# All Slavic languages: Vocative case



## Setwale_Charm

I know that Ukrainian has it, and Serbian, I think, has it too. Russian doesn`t. What other Slavic languages make use of it? And is it still widely used?


----------



## Tolovaj_Mataj

In Slovene it disapeared long time ago. The nominative case is used instead.


----------



## Jana337

The vocative case is an integral part of the standard Czech language. In colloquial Czech, some people mix the nominative and the vocative if proper names are combined with Mr. etc:
Nominative: Pan Svoboda
(Correct) vocative: Pane Svobodo!
(Colloquial) vocative: Pane Svoboda!

An army officer or a wicked teacher would say Svoboda! as well. 

Jana


----------



## beclija

In Bosnian/Croatian/Serbian, vocative is well alive for all masculine and feminine nouns, but in plural and on adjectives it is indistinguishable from nominative.


----------



## Marga H

In Polish vocative exists but a lot of people use nominative instead(in colloquial language)


----------



## papillon

Russian indeed has lost the vocative case. But I do wonder what are all these "short" nouns that are sometimes used in addressing people:

Мам, закрой дверь.
Вась, дай закурить!
Наташ, ну не шуми...

I wonder if this is the... _new _vocative. (Of course, the phenomenon itself is not new at all. Does anyone know the proper grammatical term for these things?


----------



## Setwale_Charm

Yes. In Chechen the final "a" of many words is often omitted in pronunciation. With names this feature was long taken by Russians for Vocative forms:

So Седа, Мадина, Милана, Элина are pronounced without the final 'A', just like in papillon`s example. 
  This is a bit of off-top, of course, since Chechen is not a Slavic language, but while Jana is sleeping .


----------



## Lemminkäinen

I thought Russian had preserved the vocative case in a few expressions such as *боже* (not sure if that's correct)?


----------



## übermönch

Lemminkäinen said:


> I thought Russian had preserved the vocative case in a few expressions such as *боже* (not sure if that's correct)?


It is correct.
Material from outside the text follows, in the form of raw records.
theorem State.deliver_outside {M : Touch} {r : State} {s : State} {a0 : Nat} {a : Nat} {freq : Nat} {p : Nat} {f : NodeFrame} (hPins : M.pins = true) (hDict : M.dict = true) (hNums : M.Nums Nums107) (hResults : M.results = true) (hLogs : M.logs = true) (hVbat : M.vbat = true) (hPorts : M.ports = true) (hRxTiles : M.rxTiles = true) (hTxTiles : M.txTiles = true) (hRecs : M.recs = true) (hSched : M.sched = true) (hCinch : M.cinch = true) (hKeeper : M.keeper = true) (hStraps : M.straps = true) (hJournal : M.journal = true) (hNodeQueues : M.nodeQueues = true) (hLacing : M.lacing = true) (hEdges : M.edges = true) (hFlags : M.flags = true) (hReports : M.reports = true) (hs : s.outside M = r) :
    (State.deliver s a0 a freq p f).outside M = r := by
  unfold State.deliver
  extract_lets +onlyGivenNames -merge -underBinder x1
  try clear_value x1
  extract_lets +onlyGivenNames -merge -underBinder x2
  try clear_value x2
  extract_lets +onlyGivenNames -merge -underBinder x3
  try clear_value x3
  extract_lets +onlyGivenNames -merge -underBinder x4
  have q5 : State.outside M x4.1 = r := by
    unfold x4
    refine State.ledgerFits_outside hDict (hNums.sub rfl) hLogs hRecs hSched hStraps hJournal hEdges hFlags ?_
    exact hs
  try clear_value x4
  extract_lets +onlyGivenNames -merge -underBinder x6
  have q7 : State.outside M x6 = r := by
    unfold x6
    exact q5
  try clear_value x6
  extract_lets +onlyGivenNames -merge -underBinder x8
  try clear_value x8
  extract_lets +onlyGivenNames -merge -underBinder x9
  try clear_value x9
  extract_lets +onlyGivenNames -merge -underBinder x10
  have q11 : State.outside M x10.1 = r := by
    unfold x10
    refine State.grant_outside (hNums.sub rfl) hCinch ?_
    exact q7
  try clear_value x10
  extract_lets +onlyGivenNames -merge -underBinder x12
  have q13 : State.outside M x12 = r := by
    unfold x12
    exact q11
  try clear_value x12
  extract_lets +onlyGivenNames -merge -underBinder x14
  try clear_value x14
  extract_lets +onlyGivenNames -merge -underBinder x15
  try clear_value x15
  extract_lets +onlyGivenNames -merge -underBinder x16
  try clear_value x16
  refine ite_outside ?_ ?_
  · refine State.useCell_outside hRecs ?_
    exact q7
  · refine ite_outside ?_ ?_
    · refine State.useCell_outside hRecs ?_
      exact q13
    · refine ite_outside ?_ ?_
      · refine State.cellMissed_outside (hNums.sub rfl) hRecs ?_
        refine State.useCell_outside hRecs ?_
        refine State.release_outside (hNums.sub rfl) ?_
        exact q13
      · split
        · extract_lets +onlyGivenNames -merge -underBinder x17
          have q18 : State.outside M x17 = r := by
            unfold x17
            refine State.cellMissed_outside (hNums.sub rfl) hRecs ?_
            refine State.useCell_outside hRecs ?_
            refine State.release_outside (hNums.sub rfl) ?_
            exact q13
          try clear_value x17
          refine ite_outside ?_ ?_
          · exact q18
          · refine State.schedPost_outside hDict (hNums.sub rfl) hLogs hStraps hJournal hEdges hFlags ?_
            exact q18
        · split
          · rename_i t19 t21 e22
            have q20 : State.outside M t19 = r := by
              refine Eq.trans (congrArg (fun p => State.outside M p.1) e22).symm ?_
              refine State.dlRequest_outside (hNums.sub rfl) hRecs hSched hNodeQueues ?_
              exact q13
            refine State.commit_outside hPins hDict (hNums.sub rfl) hResults hLogs hVbat hPorts hRxTiles hTxTiles hRecs hCinch hKeeper hStraps hJournal hNodeQueues hLacing hEdges hFlags hReports ?_
            refine State.useCell_outside hRecs ?_
            exact q20

theorem State.deliver_keeps {s : State} {a0 : Nat} {a : Nat} {freq : Nat} {p : Nat} {f : NodeFrame} : Kept140 s (State.deliver s a0 a freq p f) :=
  .of (State.deliver_outside rfl rfl rfl rfl rfl rfl rfl rfl rfl rfl rfl rfl rfl rfl rfl rfl rfl rfl rfl rfl rfl)

theorem State.deliver_rd {s : State} {a0 : Nat} {a : Nat} {freq : Nat} {p : Nat} {f : NodeFrame} {kk : Nat} (hkey : Nums107.contains (Key.fam kk) = false) : (State.deliver s a0 a freq p f).rd kk = s.rd kk :=
  State.rd_of_outside (M := .but Nums107) (State.deliver_outside rfl rfl .self rfl rfl rfl rfl rfl rfl rfl rfl rfl rfl rfl rfl rfl rfl rfl rfl rfl rfl) rfl hkey

theorem State.dlMissed_outside {M : Touch} {r : State} {s : State} {a0 : Nat} {a : Nat} (hNums : M.Nums Nums54) (hRecs : M.recs = true) (hs : s.outside M = r) :
    (State.dlMissed s a0 a).outside M = r := by
  unfold State.dlMissed
  refine State.cellMissed_outside hNums hRecs ?_
  refine ite_outside ?_ ?_
  · refine State.useCell_outside hRecs ?_
    exact hs
  · exact hs

theorem State.dlMissed_keeps {s : State} {a0 : Nat} {a : Nat} : Kept79 s (State.dlMissed s a0 a) :=
  .of (State.dlMissed_outside rfl rfl rfl)

theorem State.dlMissed_rd {s : State} {a0 : Nat} {a : Nat} {kk : Nat} (hkey : Nums54.contains (Key.fam kk) = false) : (State.dlMissed s a0 a).rd kk = s.rd kk :=
  State.rd_of_outside (M := .but Nums54) (State.dlMissed_outside .self rfl rfl) rfl hkey

theorem State.dropStale_outside {M : Touch} {r : State} {s : State} (hSched : M.sched = true) (hs : s.outside M = r) :
    (State.dropStale s).outside M = r := by
  unfold State.dropStale
  extract_lets +onlyGivenNames -merge -underBinder x0
  try clear_value x0
  refine State.setSched_outside hSched ?_
  exact hs

theorem State.dropStale_keeps {s : State} : Kept26 s (State.dropStale s) :=
  .of (State.dropStale_outside rfl rfl)

theorem State.enterOthers_outside {M : Touch} {r : State} {s : State} (hNums : M.Nums Nums58) (hSched : M.sched = true) (hs : s.outside M = r) :
    (State.enterOthers s).outside M = r := by
  unfold State.enterOthers
  extract_lets +onlyGivenNames -merge -underBinder x0
  try clear_value x0
  extract_lets +onlyGivenNames -merge -underBinder x1
  have q2 : ∀ u3 : State, State.outside M u3 = r → ∀ u4, ∀ u5, State.outside M (x1 u3 u4 u5) = r := by
    unfold x1
    · intro t6 q7 z8 z9
      split
      · refine State.enterOnce_outside hNums hSched ?_
        exact q7
      · exact q7
  try clear_value x1
  extract_lets +onlyGivenNames -merge -underBinder x10
  have q11 : State.outside M x10 = r := by
    unfold x10
    refine State.each_outside ?_ ?_
    · intro t12 q13 z14
      extract_lets +onlyGivenNames -merge -underBinder x15
      try clear_value x15
      extract_lets +onlyGivenNames -merge -underBinder x16
      try clear_value x16
      extract_lets +onlyGivenNames -merge -underBinder x17
      try clear_value x17
      refine ite_outside ?_ ?_
      · exact q13
      · refine q2 _ ?_ _ _
        refine q2 _ ?_ _ _
        exact q13
    · exact hs
  try clear_value x10
  extract_lets +onlyGivenNames -merge -underBinder x18
  have q19 : State.outside M x18 = r := by
    unfold x18
    refine State.each_outside ?_ ?_
    · intro t20 q21 z22
      refine State.enterOnce_outside hNums hSched ?_
      exact q21
    · exact q11
  try clear_value x18
  split
  · refine ite_outside ?_ ?_
    · exact q19
    · refine State.enterOnce_outside hNums hSched ?_
      exact q19
  · exact q19

theorem State.enterOthers_keeps {s : State} : Kept27 s (State.enterOthers s) :=
  .of (State.enterOthers_outside rfl rfl rfl)

theorem State.enterOthers_rd {s : State} {kk : Nat} (hkey : Nums58.contains (Key.fam kk) = false) : (State.enterOthers s).rd kk = s.rd kk :=
  State.rd_of_outside (M := .but Nums58) (State.enterOthers_outside .self rfl rfl) rfl hkey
Боже appears quite often in prayers, therefore I'd guess it's simply not Russian, but Church Slavonic.


----------



## Jana337

For the record, "bože" is a Czech word as well.

Jana


----------



## papillon

übermönch said:


> Боже appears quite often in prayers, therefore I'd guess it's simply not Russian, but Church Slavonic.


I think it's both, Russian just retained the vocative in certain ceremonial expression in words like господи / боже. Note also the archaic/poetic use of vocative in words like 
человече
казаче, though this one is a probably a Ukrainian influence.


----------



## übermönch

papillon said:


> I think it's both, Russian just retained the vocative in certain ceremonial expression in words like господи / боже. Note also the archaic/poetic use of vocative in words like
> человече
> казаче, though this one is a probably a Ukrainian influence.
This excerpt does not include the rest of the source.